-- ==== Sys2Proof/Safety.lean ====
section
/-! DEFINITION. What counts as a good state and a safe run, in the terms the statements use. -/

namespace Sys2Proof.Machine

/-- The stream is a sequence of whole RENDERs: each the two positioning commands and then 504 data bytes
(43_serializer.md R91, R92). -/
def StreamFramed (tx : List TxItem) : Prop :=
  ∃ frames : List (List Byte), (∀ f ∈ frames, f.length = Config.fbBytes) ∧
    tx = frames.flatMap fun f =>
      ⟨false, Config.cmdSetCol0⟩ :: ⟨false, Config.cmdSetRow0⟩ :: f.map fun b => ⟨true, b⟩

/-- The invariant of the machine: the pixel array and the custom glyph store are in canonical form and list no index the
block does not have, `BUSY` is 0 between commands (10_state.md R22), and the stream is framed. -/
def Inv (s : State) : Prop :=
  Memory.wf Config.fbBytes s.fb = true ∧ Memory.wf Config.gramBytes s.gram = true ∧ s.busy = false ∧ StreamFramed s.tx

/-- The cursor lies on the display (10_state.md R15: an invariant only of sequences that keep SET_CURSOR in range). -/
def CursorOnDisplay (s : State) : Prop :=
  0 ≤ s.cursorX.toInt ∧ s.cursorX.toInt < 84 ∧ 0 ≤ s.cursorY.toInt ∧ s.cursorY.toInt < 48

/-- The word the block accepts in its next step, if it accepts one. -/
def nextWord (s : State) : Option CmdWord :=
  match s.inputs with
  | .word w :: _ => if cmdReady s then some w else none
  | _ => none

/-- A run is safe in the sense of 60_exceptions.md R110 when neither error flag is set at its end: only then does what is
proved about it say anything of the original software too (log entry 16). -/
def Safe (s : State) : Prop := s.errOob = false ∧ s.errIll = false

/-- The observable state of 40_framebuffer_ops.md R66 agrees: every pixel, the cursor, `GVALID`, the bytes of every valid
slot, `STATUS`, `TX`; and the host will do the same. -/
def ObsEq (s t : State) : Prop :=
  (∀ x y, pixel x y s = pixel x y t) ∧ s.cursorX = t.cursorX ∧ s.cursorY = t.cursorY ∧ s.gvalid = t.gvalid ∧
    (∀ c < 32, s.gvalid.getLsbD c = true → gramGlyph c s = gramGlyph c t) ∧ status s = status t ∧ s.tx = t.tx ∧
    s.inputs = t.inputs

/-- The plots a command makes in state `s`, in order (70_reset_and_hazards.md R125): with these very functions the meanings
compute them. -/
def commandDots : Instr → State → List Dot
  | .clear, _ => []
  | .setPixel x y v, _ => [⟨x, y, v⟩]
  | .setCursor _ _, _ => []
  | .writeChar code scale, s =>
    match glyphLookup code s with
    | none => []
    | some g => cellDots .normal g scale s.cursorX.toInt s.cursorY.toInt
  | .writeCharOpp code scale, s =>
    match glyphLookup code s with
    | none => []
    | some g => cellDots .transposed g scale s.cursorX.toInt s.cursorY.toInt
  | .registerGlyph _ _, _ => []
  | .drawLine x1 y1 x2 y2, _ => setDots (linePoints x1 y1 x2 y2)
  | .drawRect x1 y1 x2 y2, _ => setDots (rectPoints x1 y1 x2 y2)
  | .drawCircle x0 y0 r, _ => setDots (circlePoints x0 y0 r)
  | .render, _ => []

/-- Nothing but the pixel array and `ERR_OOB` may differ. -/
def OnlyPictureChanged (s t : State) : Prop := t = { s with fb := t.fb, errOob := t.errOob }

/-- Nothing but the pixel array, `ERR_OOB` and the cursor may differ. -/
def OnlyPictureAndCursorChanged (s t : State) : Prop :=
  t = { s with fb := t.fb, errOob := t.errOob, cursorX := t.cursorX, cursorY := t.cursorY }

/-- The value of the cursor registers. -/
def cursor (s : State) : Int × Int := (s.cursorX.toInt, s.cursorY.toInt)

end Sys2Proof.Machine
end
------------------------------------------------------------------------
● **Brief**
All the lines above need to be retyped exactly, with nothing left out.

● **Solution to the problem**
-- ==== Sys2Proof/Safety.lean ====
section
/-! DEFINITION. What counts as a good state and a safe run, in the terms the statements use. -/

namespace Sys2Proof.Machine

/-- The stream is a sequence of whole RENDERs: each the two positioning commands and then 504 data bytes
(43_serializer.md R91, R92). -/
def StreamFramed (tx : List TxItem) : Prop :=
  ∃ frames : List (List Byte), (∀ f ∈ frames, f.length = Config.fbBytes) ∧
    tx = frames.flatMap fun f =>
      ⟨false, Config.cmdSetCol0⟩ :: ⟨false, Config.cmdSetRow0⟩ :: f.map fun b => ⟨true, b⟩

/-- The invariant of the machine: the pixel array and the custom glyph store are in canonical form and list no index the
block does not have, `BUSY` is 0 between commands (10_state.md R22), and the stream is framed. -/
def Inv (s : State) : Prop :=
  Memory.wf Config.fbBytes s.fb = true ∧ Memory.wf Config.gramBytes s.gram = true ∧ s.busy = false ∧ StreamFramed s.tx

/-- The cursor lies on the display (10_state.md R15: an invariant only of sequences that keep SET_CURSOR in range). -/
def CursorOnDisplay (s : State) : Prop :=
  0 ≤ s.cursorX.toInt ∧ s.cursorX.toInt < 84 ∧ 0 ≤ s.cursorY.toInt ∧ s.cursorY.toInt < 48

/-- The word the block accepts in its next step, if it accepts one. -/
def nextWord (s : State) : Option CmdWord :=
  match s.inputs with
  | .word w :: _ => if cmdReady s then some w else none
  | _ => none

/-- A run is safe in the sense of 60_exceptions.md R110 when neither error flag is set at its end: only then does what is
proved about it say anything of the original software too (log entry 16). -/
def Safe (s : State) : Prop := s.errOob = false ∧ s.errIll = false

/-- The observable state of 40_framebuffer_ops.md R66 agrees: every pixel, the cursor, `GVALID`, the bytes of every valid
slot, `STATUS`, `TX`; and the host will do the same. -/
def ObsEq (s t : State) : Prop :=
  (∀ x y, pixel x y s = pixel x y t) ∧ s.cursorX = t.cursorX ∧ s.cursorY = t.cursorY ∧ s.gvalid = t.gvalid ∧
    (∀ c < 32, s.gvalid.getLsbD c = true → gramGlyph c s = gramGlyph c t) ∧ status s = status t ∧ s.tx = t.tx ∧
    s.inputs = t.inputs

/-- The plots a command makes in state `s`, in order (70_reset_and_hazards.md R125): with these very functions the meanings
compute them. -/
def commandDots : Instr → State → List Dot
  | .clear, _ => []
  | .setPixel x y v, _ => [⟨x, y, v⟩]
  | .setCursor _ _, _ => []
  | .writeChar code scale, s =>
    match glyphLookup code s with
    | none => []
    | some g => cellDots .normal g scale s.cursorX.toInt s.cursorY.toInt
  | .writeCharOpp code scale, s =>
    match glyphLookup code s with
    | none => []
    | some g => cellDots .transposed g scale s.cursorX.toInt s.cursorY.toInt
  | .registerGlyph _ _, _ => []
  | .drawLine x1 y1 x2 y2, _ => setDots (linePoints x1 y1 x2 y2)
  | .drawRect x1 y1 x2 y2, _ => setDots (rectPoints x1 y1 x2 y2)
  | .drawCircle x0 y0 r, _ => setDots (circlePoints x0 y0 r)
  | .render, _ => []

/-- Nothing but the pixel array and `ERR_OOB` may differ. -/
def OnlyPictureChanged (s t : State) : Prop := t = { s with fb := t.fb, errOob := t.errOob }

/-- Nothing but the pixel array, `ERR_OOB` and the cursor may differ. -/
def OnlyPictureAndCursorChanged (s t : State) : Prop :=
  t = { s with fb := t.fb, errOob := t.errOob, cursorX := t.cursorX, cursorY := t.cursorY }

/-- The value of the cursor registers. -/
def cursor (s : State) : Int × Int := (s.cursorX.toInt, s.cursorY.toInt)

end Sys2Proof.Machine
end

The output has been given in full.